The National Audit Office (NAO) has cited insufficient space as the major challenge confronting the Gambia Ports Authority (GPA).

NAO disclosed this in its 2021 Performance Audit Report on the Gambia Ports Authority (GPA). The NAO report explained that the terminal space at Banjul port cannot optimally accommodate the current rate of container cargo arriving at the port, and attributes this to growth in traffic inflow without a corresponding terminal expansion. The report further indicates that a review of the port layout and site visits disclosed that the port has three terminals.

The NAO report cites terminals twenty-two at the former Public Works Department (PWD and North terminals), which are designated for the storage of container cargo. However, the audit report said all three terminals have received cargo beyond their respective capacities, thus adding to the congestion at the port.

The audit report gave Terminal 22 as an example and said this particular terminal is designed to stack 900 containers, but it already stacks 1,500 containers, while the PWD Terminal which is designed to stack 900 containers, currently stacks 1,200 containers.

In addition, the audit report noted that these container terminals are not only used for the storage of container cargo as designated, but are also used for other activities such as screening and loading of containers on trucks for delivery and other activities.

“According to the Port’s management, these activities were supposed to be carried out at a designated area outside these terminals, but due to lack of space at the port, they could not be carried out elsewhere except at the terminal which occupies space for the containers to be placed,” the NAO report said; adding that they have also noted during their site visit and review of port documents that the GPA has moved to implement the port extension master plan 2019-2024. 

It stated that for effective handling of cargo and its related activities, the management of the GPA has rented land from Sadia Trading to create an additional storage area in July 2019, measuring 25,918 square meters. This, the report, said is rented at a rate of 9.22 USD per meter square, which is equivalent to $238,964 per annum. The Audit report, however, said that the port management failed to utilize the arrangement for its intended purpose for that particular commercial year. The report said the business arrangement of paying these huge amounts of monies only to access the service later, is neither economical nor effective while there is still congestion at the port. 

The report said that a visit to this rented land area revealed only a small portion was utilized to store imported vehicles awaiting clearance, while the other terminals are left to battle with issues of space for incoming containers.

In light of this and other issues, the NAO audit report said the port of Banjul does not have the required terminal space to handle the current capacity optimally, and as a result, stacking methods that are below standard are used to accommodate containers; that this restricts the easy maneuvering of plants and increases the number of shifts which also contributes to the overuse of the plants.

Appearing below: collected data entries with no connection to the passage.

theorem test_wit_RecordFetch_words : (∀ i ∈ List.range 8, let r := streamRead (sQueue .idle 1) 0 (0x10400#64 + BitVec.ofNat 64 (8 * i))
      r.1 = sQueue .idle 1 ∧ r.2.toOption = some (recWord i)) ∧
    recWord 7 = 0#64 + 1#64 ∧ (recWord 0).toNat % 8 = 0 ∧ (recWord 0).toNat < 2 ^ 57 ∧ (recWord 4).toNat % 32 = 0 ∧ (recWord 2).toNat % 65536 = 0 ∧
    (recWord 3).toNat % 65536 = 0 ∧ (recWord 5).toNat < 2 ^ 34 ∧ recWord 1 = 0#64 ∧ ∃ a ∈ partS.apps, a.handle = recWord 6 := by
  refine ⟨?_, ?_⟩
  · decide +kernel
  · decide

theorem test_wit_RecordFetch_retry : (streamRead (sQueue .fetching 5) 0 (0x10400#64 + 56#64)).2.toOption = some 5#64 ∧ (5#64) ≠ 0#64 + 1#64 ∧
    ((sQueue .fetching 5).stream 0).qstate = .fetching := by
  decide +kernel

/-- A kick while the slot retries: above HEAD, with a launch of a handler waiting too. -/
theorem test_wit_RecordFetch_kick : let s := { sQueue .fetching 5 with
      streams := [(0, { Stream.reset with qbase := 0x10400, qen := true, qstate := .fetching, devq := [(LaunchRec.reset, 0)] })] }
    (s.stream 0).qstate = .fetching ∧ (s.part 0).draining = false ∧ (s.stream 0).head.toNat < (1#64).toNat ∧
      (streamRead s 0 (0x10400#64 + 56#64)).2.toOption = some 5#64 ∧ (streamRead s 0 (0x10400#64 + 56#64)).1 = s := by
  decide +kernel

theorem test_wit_RegisterPage : (sS.stream 0).qen = true ∧ (Stream.reset).qen = false ∧ (12#64).toNat % 16 ≤ 12 ∧ 12 < (13#64).toNat % 16 ∧
    rising sS.streams = true ∧ (Stream.reset).active = false := by
  decide

theorem test_wit_RegisterPage_lease : ((sS.stream 0).active = true ∧ (sS.stream 0).ending = none ∧ (sS.stream 0).lrec.load = false ∧
      (sS.stream 0).lease.st ≠ .active ∧ (sS.stream 0).lease.st ≠ .suspended) ∧
    ({ Lease.reset with st := .active } : Lease).st = .active ∧
    (∀ d ∈ [1, 10000], 1 ≤ d ∧ d ≤ 10000) ∧ (∀ w ∈ [1, 800], 1 ≤ w ∧ w ≤ 800) := by
  decide

/-- A forwarded call n of a handler: s1 and s2 as given, the record at 0x10400. -/
def sCall (n : Nat) (a b : Word) (debug : Bool) (tag : Nat) : State :=
  { withT { team0 with status := .forwarded, call := some n, regs := (if a = 0 then [] else [(1, a)]) ++ (if b = 0 then [] else [(2, b)]) } task0 with
    syscalls := [{ caller := .team 0, num := n }], ms := { mem0 with mem := ring0 tag }
    streams := [(0, { stream0 with window := [task0], nextId := 1, lrec := { LaunchRec.reset with app := 1, debug := debug } }), (1, { Stream.reset with active := true })] }

theorem test_wit_ForwardedCalls : ∀ n ∈ [2, 3], let s := sCall n 0x10400 1 true 1
    (s.team 0).status = .forwarded ∧ bankOk (s.team 0).bank = true ∧ { caller := .team 0, num := n } ∈ s.syscalls := by
  decide

theorem test_wit_ForwardedCalls_launch : (partS.slotAt 2) = none ∧ partS.slotAt 1 = some 1 ∧ (0x10401#64).toNat % 64 ≠ 0 ∧ (0x10400#64).toNat % 64 = 0 ∧
    ((sCall 2 0x10400 1 true 1).stream 1).devq.length < 16 ∧ (recWord 5).getLsbD 35 = false ∧ (recWord 5).toNat < 2 ^ 37 ∧ (recWord 0).toNat < 2 ^ 57 ∧
    ((sCall 2 0x10400 1 true 1).stream 1).active = true ∧ (0x800000000#64).getLsbD 35 = true ∧
    16 ≤ (List.replicate 16 (LaunchRec.reset, 0)).length := by
  decide

theorem test_wit_ForwardedCalls_words : ∀ i ∈ List.range 8, let r := streamRead (sCall 2 0x10400 1 true 1) 0 (0x10400#64 + BitVec.ofNat 64 (8 * i))
    r.1 = sCall 2 0x10400 1 true 1 ∧ r.2.toOption = some (recWord i) := by
  decide +kernel

theorem test_wit_ForwardedCalls_capscript : ((sCall 3 0x10400 16 true 1).stream 0).lrec.debug = true ∧ ((sCall 3 0x10400 16 false 1).stream 0).lrec.debug = false ∧
    ((sCall 3 0x10400 16 true 1).team 0).reg 2#5 = 16#64 ∧ ((sCall 3 0x10400 0 true 1).team 0).reg 2#5 = 0#64 ∧ (0x10401#64).toNat % 2 = 1 ∧
    ∀ i ∈ [0, 15], let r := streamXlat (sCall 3 0x10400 16 true 1) 0 .read (0x10400#64 + BitVec.ofNat 64 (2 * i))
      r.1 = sCall 3 0x10400 16 true 1 ∧ r.2.toOption = some { pa := 0x10400 + 2 * i, ent := hubPage } ∧ inScaleArea hubPage (0x10400 + 2 * i) = false ∧
        mem0.poisoned (0x10400 + 2 * i) = false := by
  decide +kernel

/-! The test vectors of FIPS 180-4 and RFC 6979 (P-384, "sample"), by which the model's SHA-384 and its ECDSA are read. -/

def sample : List Byte := [0x73, 0x61, 0x6D, 0x70, 0x6C, 0x65]
def key0 : PubKey :=
  { x := 0xEC3A4E415B4E19A4568618029F427FA5DA9A8BC4AE92E02E06AAE5286B300C64DEF8F0EA9055866064A254515480BC13
    y := 0x8015D9B72D7D57244EA8EF9AC0C621896708A59367F9DFB9F54CA84B3F1C9DB1288B231C3AE0D4FE7344FD2533264720 }
def sig0 : Sig :=
  { r := 0x94EDBB92A5ECB8AAD4736E56C691916B3F88140666CE9FA73D64C4EA95AD133C81A648152E44ACF96E36DD1E80FABE46
    s := 0x99EF4AEB15F178CEA1FE40DB2603138F130E740A19624526203B6351D0A3A94FA329C145786E679E7B82C71A38628AC8 }

set_option maxRecDepth 100000 in
theorem test_sha384 : sha384 [0x61, 0x62, 0x63] =
    0xCB00753F45A35E8BB5A03D699AC65007272C32AB0EDED1631A8B605A43FF5BED8086072BA1E7CC2358BAECA134C825A7 := by
  decide +kernel

set_option maxRecDepth 100000 in
theorem test_ecdsa : verifies key0 sample sig0 = true := by decide +kernel

/-- A key off the curve verifies nothing. -/
theorem test_ecdsa_key : verifies { x := 0, y := 0 } sample sig0 = false := by decide +kernel

/-- A load record's stream; its image, a manifest signed by the partition's key and no object, stands at ARGS in page 0, which the table
maps to page 16. -/
def image0 : AppImage := { manifest := sample, sig := sig0, objs := [] }
/-- The tables of memWalk, their leaf naming page 16. -/
def tableCells : List Host.Cell :=
  [(0x80000, 0x03), (0x80001, 0x10), (0x80002, 0x08), (0x81000, 0x03), (0x81001, 0x20), (0x81002, 0x08), (0x82000, 0x03), (0x82001, 0x30),
   (0x82002, 0x08), (0x83000, 0x03), (0x83001, 0x40), (0x83002, 0x08), (0x84000, 0x05), (0x84002, 0x10)]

The NAO report said the limited number of plants available also contributes immensely to the overuse of plants and slows down service delivery, and said issuing rent waivers does not reduce congestion, but leads to loss of revenue.

The NAO report thus recommended the urgent need for the expansion of the terminals to match the current rate of increased container arrivals in order to be able to handle such anticipated increases in the future.

“The management of GPA is aware of this as captured in the Port Master Plan 2019 – 2024. The plan documents were reviewed and endorsed by the Government of The Gambia. Hence if implemented, it is expected to decongest the port, fasten service delivery, and thus increase the competitive advantage of the port of Banjul,” the NAO report said; stating that although there are plans in place, the implementation of these plans is slow and needs to be expedited.